> Requirement: Produce as output only the lines below starting at the line with "theorem stuff_cases (b" and continuing through the line with "theorem unstuff1_stuff (b", each one exactly as written.

[Saved data entries]

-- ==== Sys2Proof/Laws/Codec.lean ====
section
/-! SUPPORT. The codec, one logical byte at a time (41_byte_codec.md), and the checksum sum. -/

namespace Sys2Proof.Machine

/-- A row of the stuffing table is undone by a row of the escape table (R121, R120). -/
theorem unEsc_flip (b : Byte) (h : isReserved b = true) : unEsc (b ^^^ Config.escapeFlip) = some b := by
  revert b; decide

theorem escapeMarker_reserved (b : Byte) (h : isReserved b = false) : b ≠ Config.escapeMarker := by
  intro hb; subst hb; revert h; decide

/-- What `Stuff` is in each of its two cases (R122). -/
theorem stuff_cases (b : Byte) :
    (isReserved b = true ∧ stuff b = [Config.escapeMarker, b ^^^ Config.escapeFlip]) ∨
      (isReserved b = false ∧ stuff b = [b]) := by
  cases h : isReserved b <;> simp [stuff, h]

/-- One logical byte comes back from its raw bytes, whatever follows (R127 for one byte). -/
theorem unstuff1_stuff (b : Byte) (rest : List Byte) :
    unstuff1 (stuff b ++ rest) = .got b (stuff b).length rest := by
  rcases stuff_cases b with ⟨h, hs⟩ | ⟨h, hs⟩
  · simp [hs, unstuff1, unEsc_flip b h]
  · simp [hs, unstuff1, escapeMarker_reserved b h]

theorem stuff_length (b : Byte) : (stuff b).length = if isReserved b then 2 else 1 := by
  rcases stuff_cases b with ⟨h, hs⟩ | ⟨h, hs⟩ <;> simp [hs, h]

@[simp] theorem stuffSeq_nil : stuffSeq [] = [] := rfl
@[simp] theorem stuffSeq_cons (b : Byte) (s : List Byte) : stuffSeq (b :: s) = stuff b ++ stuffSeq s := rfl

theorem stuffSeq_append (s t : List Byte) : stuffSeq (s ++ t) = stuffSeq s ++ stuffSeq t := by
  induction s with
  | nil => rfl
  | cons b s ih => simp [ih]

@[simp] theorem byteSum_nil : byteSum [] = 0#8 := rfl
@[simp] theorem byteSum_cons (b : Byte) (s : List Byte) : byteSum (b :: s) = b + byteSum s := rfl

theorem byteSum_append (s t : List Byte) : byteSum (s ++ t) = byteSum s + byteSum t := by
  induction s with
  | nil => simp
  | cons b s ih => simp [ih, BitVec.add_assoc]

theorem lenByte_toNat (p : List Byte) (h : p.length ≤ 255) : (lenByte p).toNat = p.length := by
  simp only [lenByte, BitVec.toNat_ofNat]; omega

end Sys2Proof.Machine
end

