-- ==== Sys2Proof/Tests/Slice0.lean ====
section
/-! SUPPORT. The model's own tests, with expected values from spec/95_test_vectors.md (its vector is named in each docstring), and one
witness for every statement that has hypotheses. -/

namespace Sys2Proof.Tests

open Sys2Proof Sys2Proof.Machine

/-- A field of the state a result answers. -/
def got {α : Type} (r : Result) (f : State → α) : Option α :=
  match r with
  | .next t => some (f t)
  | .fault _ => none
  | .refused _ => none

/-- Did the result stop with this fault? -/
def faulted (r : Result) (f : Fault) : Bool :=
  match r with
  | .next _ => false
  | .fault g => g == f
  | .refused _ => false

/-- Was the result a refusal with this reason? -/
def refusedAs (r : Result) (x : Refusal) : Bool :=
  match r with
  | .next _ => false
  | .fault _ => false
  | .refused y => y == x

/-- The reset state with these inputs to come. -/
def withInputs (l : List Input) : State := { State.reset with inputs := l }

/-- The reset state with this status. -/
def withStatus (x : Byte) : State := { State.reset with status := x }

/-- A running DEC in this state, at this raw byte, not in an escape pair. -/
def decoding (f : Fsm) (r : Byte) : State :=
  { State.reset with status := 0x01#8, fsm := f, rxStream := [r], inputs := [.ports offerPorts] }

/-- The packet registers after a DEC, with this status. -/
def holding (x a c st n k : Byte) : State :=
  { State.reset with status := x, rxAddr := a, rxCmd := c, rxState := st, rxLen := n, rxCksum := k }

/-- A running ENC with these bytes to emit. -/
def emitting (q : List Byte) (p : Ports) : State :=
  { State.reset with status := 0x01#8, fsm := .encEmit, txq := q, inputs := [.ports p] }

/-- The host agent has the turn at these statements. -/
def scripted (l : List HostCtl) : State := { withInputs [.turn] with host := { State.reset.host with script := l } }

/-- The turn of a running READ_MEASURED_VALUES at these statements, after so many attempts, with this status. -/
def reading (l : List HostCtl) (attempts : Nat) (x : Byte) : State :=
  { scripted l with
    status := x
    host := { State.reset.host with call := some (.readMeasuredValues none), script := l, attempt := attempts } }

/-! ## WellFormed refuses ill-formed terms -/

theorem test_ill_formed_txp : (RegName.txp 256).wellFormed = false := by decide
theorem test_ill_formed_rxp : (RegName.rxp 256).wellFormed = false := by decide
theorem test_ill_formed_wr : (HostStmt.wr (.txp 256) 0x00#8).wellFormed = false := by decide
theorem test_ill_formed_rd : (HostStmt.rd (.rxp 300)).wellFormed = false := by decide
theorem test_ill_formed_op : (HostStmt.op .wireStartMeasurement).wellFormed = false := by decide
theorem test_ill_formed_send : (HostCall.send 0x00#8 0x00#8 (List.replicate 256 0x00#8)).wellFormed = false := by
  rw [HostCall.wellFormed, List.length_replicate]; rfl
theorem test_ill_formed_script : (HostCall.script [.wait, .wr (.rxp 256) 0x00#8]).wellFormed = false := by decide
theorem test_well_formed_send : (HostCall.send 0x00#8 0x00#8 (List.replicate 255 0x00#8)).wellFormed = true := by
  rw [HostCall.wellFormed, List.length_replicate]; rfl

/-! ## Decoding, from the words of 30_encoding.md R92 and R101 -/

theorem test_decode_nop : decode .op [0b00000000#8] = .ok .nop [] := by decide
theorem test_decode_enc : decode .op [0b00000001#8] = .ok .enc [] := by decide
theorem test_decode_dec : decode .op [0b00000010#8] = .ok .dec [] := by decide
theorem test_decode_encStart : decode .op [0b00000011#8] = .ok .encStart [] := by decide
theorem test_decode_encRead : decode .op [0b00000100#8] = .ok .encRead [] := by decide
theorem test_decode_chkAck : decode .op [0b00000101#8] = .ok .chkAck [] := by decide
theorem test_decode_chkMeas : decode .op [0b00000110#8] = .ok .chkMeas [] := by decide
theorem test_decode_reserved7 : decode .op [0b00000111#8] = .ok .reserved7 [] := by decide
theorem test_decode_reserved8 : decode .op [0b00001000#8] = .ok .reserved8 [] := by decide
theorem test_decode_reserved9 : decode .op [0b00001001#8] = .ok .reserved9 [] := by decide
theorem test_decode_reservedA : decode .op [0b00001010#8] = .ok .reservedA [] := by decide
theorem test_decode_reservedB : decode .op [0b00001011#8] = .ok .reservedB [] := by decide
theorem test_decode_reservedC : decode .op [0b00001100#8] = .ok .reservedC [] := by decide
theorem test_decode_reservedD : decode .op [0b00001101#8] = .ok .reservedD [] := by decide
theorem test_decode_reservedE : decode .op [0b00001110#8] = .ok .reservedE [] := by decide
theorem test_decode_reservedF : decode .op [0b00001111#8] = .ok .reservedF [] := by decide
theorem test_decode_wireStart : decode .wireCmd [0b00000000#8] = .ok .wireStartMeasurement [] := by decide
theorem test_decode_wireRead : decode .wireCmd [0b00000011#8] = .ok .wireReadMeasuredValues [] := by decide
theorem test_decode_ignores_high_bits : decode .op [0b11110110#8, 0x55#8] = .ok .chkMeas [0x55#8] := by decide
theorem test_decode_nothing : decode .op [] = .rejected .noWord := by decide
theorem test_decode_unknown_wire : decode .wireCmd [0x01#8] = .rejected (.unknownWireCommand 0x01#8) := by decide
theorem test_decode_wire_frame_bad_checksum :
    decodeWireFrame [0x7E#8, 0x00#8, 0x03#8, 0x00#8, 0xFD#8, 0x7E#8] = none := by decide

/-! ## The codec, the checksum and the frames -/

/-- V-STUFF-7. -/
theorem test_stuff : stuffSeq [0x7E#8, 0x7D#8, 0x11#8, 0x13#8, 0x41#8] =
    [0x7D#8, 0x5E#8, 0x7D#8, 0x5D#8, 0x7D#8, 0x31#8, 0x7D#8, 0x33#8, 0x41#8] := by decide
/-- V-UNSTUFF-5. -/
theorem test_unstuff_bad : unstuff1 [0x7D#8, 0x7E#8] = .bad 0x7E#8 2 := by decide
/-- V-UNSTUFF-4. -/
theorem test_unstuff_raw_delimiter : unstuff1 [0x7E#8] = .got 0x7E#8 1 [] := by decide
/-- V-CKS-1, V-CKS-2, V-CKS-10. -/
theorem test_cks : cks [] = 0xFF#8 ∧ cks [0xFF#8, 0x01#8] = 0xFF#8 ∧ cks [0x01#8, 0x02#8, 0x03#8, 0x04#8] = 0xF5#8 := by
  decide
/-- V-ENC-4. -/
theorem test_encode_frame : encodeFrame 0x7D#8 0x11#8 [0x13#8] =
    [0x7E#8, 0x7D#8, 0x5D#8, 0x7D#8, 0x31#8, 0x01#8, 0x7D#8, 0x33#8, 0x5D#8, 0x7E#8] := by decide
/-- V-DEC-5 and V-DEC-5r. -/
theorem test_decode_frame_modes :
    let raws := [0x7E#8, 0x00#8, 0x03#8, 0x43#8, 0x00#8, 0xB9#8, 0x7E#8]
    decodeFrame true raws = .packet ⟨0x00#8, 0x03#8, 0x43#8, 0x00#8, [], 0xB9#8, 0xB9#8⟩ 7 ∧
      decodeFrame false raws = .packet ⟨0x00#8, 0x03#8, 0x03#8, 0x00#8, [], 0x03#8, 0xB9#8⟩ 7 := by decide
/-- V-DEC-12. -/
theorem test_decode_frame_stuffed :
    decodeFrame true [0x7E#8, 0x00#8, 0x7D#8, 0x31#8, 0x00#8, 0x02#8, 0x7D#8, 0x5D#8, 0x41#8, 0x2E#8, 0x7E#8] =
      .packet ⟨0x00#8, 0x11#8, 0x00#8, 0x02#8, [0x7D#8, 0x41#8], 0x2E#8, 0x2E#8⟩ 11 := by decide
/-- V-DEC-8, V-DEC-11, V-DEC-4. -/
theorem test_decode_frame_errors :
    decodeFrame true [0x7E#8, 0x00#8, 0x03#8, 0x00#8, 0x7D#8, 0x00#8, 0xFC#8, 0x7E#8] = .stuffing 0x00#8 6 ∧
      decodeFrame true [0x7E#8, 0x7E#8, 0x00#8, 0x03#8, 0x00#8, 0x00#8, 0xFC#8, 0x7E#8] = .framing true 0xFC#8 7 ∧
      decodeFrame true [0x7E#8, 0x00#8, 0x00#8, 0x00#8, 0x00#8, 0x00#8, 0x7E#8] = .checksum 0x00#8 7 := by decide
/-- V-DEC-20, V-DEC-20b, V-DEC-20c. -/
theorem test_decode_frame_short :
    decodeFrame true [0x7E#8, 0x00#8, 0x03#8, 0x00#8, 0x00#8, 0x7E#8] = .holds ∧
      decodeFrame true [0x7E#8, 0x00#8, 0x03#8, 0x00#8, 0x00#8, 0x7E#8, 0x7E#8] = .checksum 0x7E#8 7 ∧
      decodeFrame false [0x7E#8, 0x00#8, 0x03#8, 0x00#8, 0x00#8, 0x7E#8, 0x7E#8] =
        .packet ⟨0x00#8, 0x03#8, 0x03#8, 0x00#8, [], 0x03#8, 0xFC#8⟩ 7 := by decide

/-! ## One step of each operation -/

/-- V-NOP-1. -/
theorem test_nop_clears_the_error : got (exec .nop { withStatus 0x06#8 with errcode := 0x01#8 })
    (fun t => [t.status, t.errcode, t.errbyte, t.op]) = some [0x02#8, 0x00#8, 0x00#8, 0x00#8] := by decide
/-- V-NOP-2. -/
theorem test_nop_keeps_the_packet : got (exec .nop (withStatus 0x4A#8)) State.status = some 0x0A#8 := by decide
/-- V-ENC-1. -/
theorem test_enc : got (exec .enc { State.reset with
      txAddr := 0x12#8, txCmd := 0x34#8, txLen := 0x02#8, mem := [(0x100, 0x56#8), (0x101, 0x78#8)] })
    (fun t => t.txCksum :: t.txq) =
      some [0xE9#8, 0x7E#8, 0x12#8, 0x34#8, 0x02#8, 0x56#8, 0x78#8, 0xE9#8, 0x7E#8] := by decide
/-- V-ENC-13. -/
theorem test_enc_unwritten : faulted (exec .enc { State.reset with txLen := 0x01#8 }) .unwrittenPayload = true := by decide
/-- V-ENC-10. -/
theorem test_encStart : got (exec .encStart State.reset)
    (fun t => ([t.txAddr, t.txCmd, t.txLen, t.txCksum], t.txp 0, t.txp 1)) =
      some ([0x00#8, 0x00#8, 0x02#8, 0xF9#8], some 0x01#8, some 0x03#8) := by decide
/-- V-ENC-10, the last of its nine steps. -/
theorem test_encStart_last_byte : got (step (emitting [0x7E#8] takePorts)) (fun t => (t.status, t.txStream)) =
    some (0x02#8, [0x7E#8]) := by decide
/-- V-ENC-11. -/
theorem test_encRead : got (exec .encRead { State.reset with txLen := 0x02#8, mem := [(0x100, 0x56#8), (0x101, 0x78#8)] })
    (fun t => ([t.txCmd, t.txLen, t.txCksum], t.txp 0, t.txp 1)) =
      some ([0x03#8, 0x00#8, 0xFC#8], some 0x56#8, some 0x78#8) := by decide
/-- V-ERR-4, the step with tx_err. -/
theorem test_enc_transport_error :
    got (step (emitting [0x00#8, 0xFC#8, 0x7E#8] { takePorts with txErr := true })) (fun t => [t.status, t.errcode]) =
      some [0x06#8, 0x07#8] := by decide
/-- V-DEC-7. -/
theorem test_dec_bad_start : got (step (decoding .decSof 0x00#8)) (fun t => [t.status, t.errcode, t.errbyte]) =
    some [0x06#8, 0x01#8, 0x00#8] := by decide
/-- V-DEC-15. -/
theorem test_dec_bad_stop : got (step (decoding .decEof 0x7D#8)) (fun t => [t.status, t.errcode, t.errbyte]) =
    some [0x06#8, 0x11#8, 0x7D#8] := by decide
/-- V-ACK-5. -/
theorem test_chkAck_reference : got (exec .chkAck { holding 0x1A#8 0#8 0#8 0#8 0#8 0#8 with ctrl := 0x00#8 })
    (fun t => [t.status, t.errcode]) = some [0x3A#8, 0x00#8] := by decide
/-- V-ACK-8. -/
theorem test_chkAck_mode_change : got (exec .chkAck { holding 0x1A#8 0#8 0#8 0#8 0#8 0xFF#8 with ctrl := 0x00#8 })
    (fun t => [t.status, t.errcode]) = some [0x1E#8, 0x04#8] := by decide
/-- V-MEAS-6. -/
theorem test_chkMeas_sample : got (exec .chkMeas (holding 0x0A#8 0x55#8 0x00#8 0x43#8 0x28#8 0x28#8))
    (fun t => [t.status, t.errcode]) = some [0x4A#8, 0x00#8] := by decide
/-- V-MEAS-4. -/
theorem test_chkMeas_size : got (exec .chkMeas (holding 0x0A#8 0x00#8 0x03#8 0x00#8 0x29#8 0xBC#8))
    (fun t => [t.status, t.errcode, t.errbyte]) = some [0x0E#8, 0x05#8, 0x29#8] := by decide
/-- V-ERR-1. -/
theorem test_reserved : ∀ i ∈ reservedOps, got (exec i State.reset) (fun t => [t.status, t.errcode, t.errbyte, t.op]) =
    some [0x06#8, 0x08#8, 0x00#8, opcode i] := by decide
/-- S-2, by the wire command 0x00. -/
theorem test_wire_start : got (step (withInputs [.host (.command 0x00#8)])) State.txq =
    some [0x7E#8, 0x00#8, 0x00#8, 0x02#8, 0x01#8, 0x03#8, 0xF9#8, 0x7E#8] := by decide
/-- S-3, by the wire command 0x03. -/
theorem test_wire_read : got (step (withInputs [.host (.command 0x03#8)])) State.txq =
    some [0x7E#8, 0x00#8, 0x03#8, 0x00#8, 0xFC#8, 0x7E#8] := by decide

> Written reply:
theorem stuff_cases (b : Byte) :
    (isReserved b = true ∧ stuff b = [Config.escapeMarker, b ^^^ Config.escapeFlip]) ∨
      (isReserved b = false ∧ stuff b = [b]) := by
  cases h : isReserved b <;> simp [stuff, h]

/-- One logical byte comes back from its raw bytes, whatever follows (R127 for one byte). -/
theorem unstuff1_stuff (b : Byte) (rest : List Byte) :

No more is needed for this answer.